Seit er sich beim Football schwer verletzte und ein Schädel-Hirn-Trauma erlitt, kann der 28-jährige Mike Brink in Sekundenschnelle die komplexesten Rätsel lösen. Als ihn eine Gefängnispsychologin aufgrund seiner besonderen Begabung um Hilfe bitte, willigt er ein: Mike soll die seltsamen Gemälde der stummen Patientin Jess Price entschlüsseln, die wegen Mordes im Gefängnis sitzt. Mike macht sich daran, die verstörenden Rätsel zu lösen, die die schweigende Mörderin ihm stellt. Schon bald wird ihm klar, dass Jess von einer verzweifelten Furcht vor einem Verfolger erfüllt ist, eine Erkenntnis, die ihn zu einem Jahrhunderte alten Mysterium führt, das nie von einem Menschen gelöst werden sollte.


Ein Buch wie dieses zu bewerten, fällt mir immer sehr schwer. Es gehört genau zu der Sorte Bücher, die ich innerhalb von einer Sitzung inhalieren könnte, wenn ich nicht zwischendurch essen oder trinken müsste. Alles an diesem Buch scheint genau auf meinen Geschmack ausgerichtet zu sein. Aber dann sind da die kleinen handwerklichen Missgriffe und ungelenk eingesetzten Tropes, die mir sagen, dass das Buch eben doch kein Meisterwerk ist.

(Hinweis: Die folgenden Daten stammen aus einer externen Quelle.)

-- ==== Sys2Proof/Certificates/Slice0/Obligations.lean ====
section
/-! DEFINITION. The statements for the provers: what each command does to the part, by the rules of spec/, and the
invariants that every step keeps. -/

section Statements

open Sys2Proof Sys2Proof.Machine Sys2Proof.Safety

/-! ### The queue of commands -/

/-- One step with a command at the front of the queue is that command on the rest of the queue. -/
def Obligations.StepTakesTheFrontCommand : Prop :=
  ∀ (c : Instr) (rest : List Instr) (s : State), s.pending = c :: rest → step s = exec c { s with pending := rest }

/-- No command stops the part: every command in every state answers a next state, and it leaves the queue of the commands
that wait as it is. -/
def Obligations.EveryCommandAnswersANextState : Prop :=
  ∀ (c : Instr) (s : State), ∃ t, exec c s = .next t ∧ t.pending = s.pending

/-- R29 to R31, R38: what each output of a lane drives. While the reset input is held every output is OFF; a REMOTE
output drives its remote value; in MANUAL an AUTO output drives its console value; outside MANUAL the AUTO BARRIER and GO
are ON exactly while the front context is in RELEASING, and the AUTO STOP exactly while it is not. -/
def Obligations.OutputsDriveTheirSource : Prop :=
  ∀ (s : State) (l : LaneId) (o : Output),
    let x := (s.lane l).output o
    let releasing : Prop := ∃ id, (s.lane l).front = some id ∧ (s.ctx id).state = .releasing
    (s.resetHeld = true → s.driven l o = false) ∧
    (s.resetHeld = false →
      (x.remote = true → s.driven l o = x.remoteValue) ∧
      (x.remote = false → (s.lane l).mode = .manual → s.driven l o = x.consoleValue) ∧
      (x.remote = false → (s.lane l).mode ≠ .manual →
        (s.driven l o = true ↔ (match o with | .barrier | .go => releasing | .stop => ¬ releasing))))

/-- The values that R21, R22, R38, R64, R114, R115, R130, R148, R166, R177, R186 and R188 give at power-on, on the state
after reset. The signals, the node number and the link of that state are the model's choice (log entry 1): no clause fixes them,
and the segments and the PART_HELLO stand as they say. By the model's choice of log entry 39 the SEGMENT_EVENTs of the report
queue are in the order A, B, C, D. -/
def Obligations.ResetLeavesTheStatedValues : Prop :=
  let s := State.reset
  (∀ seg : Seg, (s.port seg).rxQueue = [] ∧ (s.port seg).txQueue = [] ∧ (s.port seg).counters = {} ∧
    (s.port seg).windowCount = 0 ∧ (s.port seg).windowTimer = (s.port seg).signal ∧
    (s.port seg).state = (if (s.port seg).signal then .up else .down) ∧
    ∀ a : Addr, (s.port seg).seqRecord[a] = none ∧ (s.port seg).txSeq[a] = 0) ∧
  (∀ ix : StationIx, (s.station ix).state = .empty ∧ (s.station ix).identity = none ∧
    (s.station ix).mismatched = false ∧ (s.station ix).mismatchCount = 0 ∧ (s.station ix).silent = true ∧
    (s.station ix).silenceTimer = none ∧ (s.station ix).lane = 0 ∧ (s.station ix).role = .plate ∧
    (s.station ix).zone = .approach ∧ (s.station ix).weight = 0 ∧ (s.station ix).forward = false ∧
    (s.station ix).channel = none ∧ (s.station ix).tickets = []) ∧
  (∀ l : LaneId, (s.lane l).mode = .closed ∧ (s.lane l).holder = none ∧ (s.lane l).exitOnEdge = false ∧
    (s.lane l).barrier = {} ∧ (s.lane l).go = {} ∧ (s.lane l).stop = {} ∧ (s.lane l).counters = {} ∧
    (s.lane l).ctxs = [] ∧ (s.lane l).front = none ∧ (s.lane l).pendingArrivals = 0 ∧
    ∀ i : Fin 4, (s.lane l).inputs[i].enabled = false ∧ (s.lane l).inputs[i].activeLow = false ∧
      (s.lane l).inputs[i].filter = 0 ∧ (s.lane l).inputs[i].level = false ∧ (s.lane l).inputs[i].timer = none) ∧
  (∀ id : CtxId, (s.ctx id).state = .free ∧ (s.ctx id).approachTimer = none ∧ (s.ctx id).identTimer = none ∧
    (s.ctx id).rulingTimer = none ∧ (s.ctx id).noticePending = false) ∧ s.visitCounter = 1 ∧ s.lastServed = 15 ∧
  (∀ i : Fin 1024, s.cache.sets[i].age = 0 ∧ s.cache.sets[i].way0 = {} ∧ s.cache.sets[i].way1 = {}) ∧
  (∀ i : Fin 16, s.cache.slots[i] = none) ∧ (∀ p : Fin 48, s.cache.copies[p] = none) ∧ s.cache.waitList = [] ∧
  s.cache.recalls = [] ∧ s.cache.sendOrder = [] ∧ (∀ i : Fin 2, s.cache.uncached[i] = none) ∧
  s.cache.counters = {} ∧ s.slot.clock = none ∧ s.slot.counters = {} ∧
  (∀ i : DayIx, (s.dayTable i).day = none ∧ ∀ w : Fin 96, (s.dayTable i).windows[w] =
    { isOpen := false, capacity := 0, overbook := 0, openShare := 0, admitted := 0, reserved := 0, overrides := 0 }) ∧
  s.check.weights = #v[2, 6, 3, 2, 1] ∧
  s.check.counters = {} ∧
  (∀ d : Fin 64, (s.destAt d).kind = .yard ∧ (s.destAt d).isOpen = false ∧ (s.destAt d).capacity = 0 ∧
    (s.destAt d).inTransit = 0 ∧ (s.destAt d).alternate = none ∧ (s.destAt d).phrase = 0 ∧
    (s.destAt d).acceptsExportFull = false ∧ (s.destAt d).acceptsEmptyReturn = false ∧
    (s.destAt d).acceptsImportFull = false ∧ (s.destAt d).acceptsEmptyPickup = false) ∧
  (∀ i : Fin 6, s.dest.defaults[i] = 0) ∧ s.dest.transit = [] ∧ s.dest.counters = {} ∧
  (∀ n : Fin 256, s.signs.phrases[n] = Vector.replicate 20 0x20) ∧ s.signs.counters = {} ∧
  s.uplink.serverPresent = false ∧ s.uplink.heartbeatTimer = none ∧ s.uplink.server = none ∧ s.uplink.nextTag = 0 ∧
  s.uplink.counters = {} ∧ s.uplink.owed = [] ∧ s.uplink.waiters = [] ∧
  s.uplink.queue = ⟨.partHello s.uplink.node .powerOn none .through false, none⟩ ::
    (List.finRange 4).map (fun seg => ⟨.segmentEvent seg none (s.port seg).state 0, none⟩) ∧
  s.params = {
    identWindow := 60, approachLimit := 180, fetchTimeout := 150, rulingDeadline := 90, signAck := 40, ticketAck := 100
    silenceLimit := 10, heartbeat := 5, transitTimeout := 45, writePolicy := .through, adaptiveThreshold := 16
    offlineProvisional := false, provisionalDest := 0, passUnmapped := false, transparency := 0x7E
    earlyTolerance := 30, lateTolerance := 30, recordThreshold := 8, inspectThreshold := 40
    segThreshold := #v[0, 0, 0, 0], plateT := 150, plateM := 60, tagT := 100, tagM := 40, unitT := 180, unitM := 60
    sealT := 120, sealM := 50 } ∧ s.resetHeld = false ∧ s.pending = []

/-! ### Lane links (chapter 1) -/

/-- R1, R2: a frame received in full on a segment that has signal is counted by the first part of the FRAME CHECK that
fails, or appended to the receive queue, or counted as an overrun at 16 frames; CRC errors and overruns enter the error
window (ErrorWindowMovesTheSegment says what that does). Nothing else changes. -/
def Obligations.ReceivedFrameIsCountedOrQueued : Prop :=
  ∀ (seg : Seg) (bytes : List Byte) (s : State), s.resetHeld = false → (s.port seg).state ≠ .down →
    exec (.laneFrameReceived seg bytes) s = .next
      (match frameCheck bytes with
      | .crcError =>
          (s.updPort seg fun p => { p with counters := { p.counters with crcErrors := bump p.counters.crcErrors } }).windowRise
            seg
      | .foreign =>
          s.updPort seg fun p => { p with counters := { p.counters with foreignFrames := bump p.counters.foreignFrames } }
      | .formatError =>
          s.updPort seg fun p => { p with counters := { p.counters with formatErrors := bump p.counters.formatErrors } }
      | .passed f =>
          if (s.port seg).rxQueue.length < 16 then s.updPort seg fun p => { p with rxQueue := p.rxQueue ++ [f] }
          else
            (s.updPort seg fun p => { p with counters := { p.counters with overruns := bump p.counters.overruns } }).windowRise
              seg)

/-- R1, R189: the FRAME CHECK of a frame by its parts, in their order: a wrong CRC, a payload length other than the field,
another destination, a bad source or form, and a frame that passes with its source, sequence and content. The form of each
kind, with its payload lengths, its character fields, its enumerated fields, and the bytes of a SCAN_END that are not tested, is
that of `Carries`; a payload that carries no message by it is a format error. By the model's choice of log entry 54 a SIGN_ACK and
a TICKET_ACK keep the whole byte of the sequence acknowledged. -/
def Obligations.FrameCheckTakesThePartsInOrder : Prop :=
  ∀ (dst src kind sq len : Byte) (payload tail : List Byte), tail.length = 2 →
    let body := dst :: src :: kind :: sq :: len :: payload
    let right : Prop := tail = bytesOf16 (crc16 body)
    (¬ right → frameCheck (body ++ tail) = .crcError) ∧
    (right → payload.length ≠ len.toNat → frameCheck (body ++ tail) = .crcError) ∧
    (right → payload.length = len.toNat → dst.toNat ≠ 0 → frameCheck (body ++ tail) = .foreign) ∧
    (right → payload.length = len.toNat → dst.toNat = 0 →
      (src.toNat = 0 ∨ 31 < src.toNat ∨ laneMsgOf kind payload = none → frameCheck (body ++ tail) = .formatError) ∧
      ∀ (m : LaneMsg) (h : 1 ≤ src.toNat ∧ src.toNat ≤ 31), laneMsgOf kind payload = some m →
        frameCheck (body ++ tail) = .passed ⟨⟨src.toNat - 1, by omega⟩, sq.setWidth 4, m, body⟩) ∧
    ∀ m : LaneMsg, laneMsgOf kind payload = some m ↔ Carries kind payload m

Was Ingenium richtig gut kann, ist, uns Konzepte, Hintergrundgeschichten und Theorien zu erklären. Ein Großteil des Buchs ähnelt beinahe einem Aufsatz – was für manche abschreckend sein mag, hat mich von der ersten Seite an begeistert. Zu keinem Zeitpunkt waren die Ausführungen über Rätsel, Religion oder Computerwissenschaft für mich langweilig und nie hatte ich das Gefühl, etwas nicht zu verstehen. Das ist eine erstaunliche Leistung, gerade weil hier Wissenschaften benutzt wurden, von denen ich zuvor quasi keine Ahnung hatte. Genau deswegen habe ich das Buch genossen und kaum aus der Hand legen wollen. Es war einfach interessant.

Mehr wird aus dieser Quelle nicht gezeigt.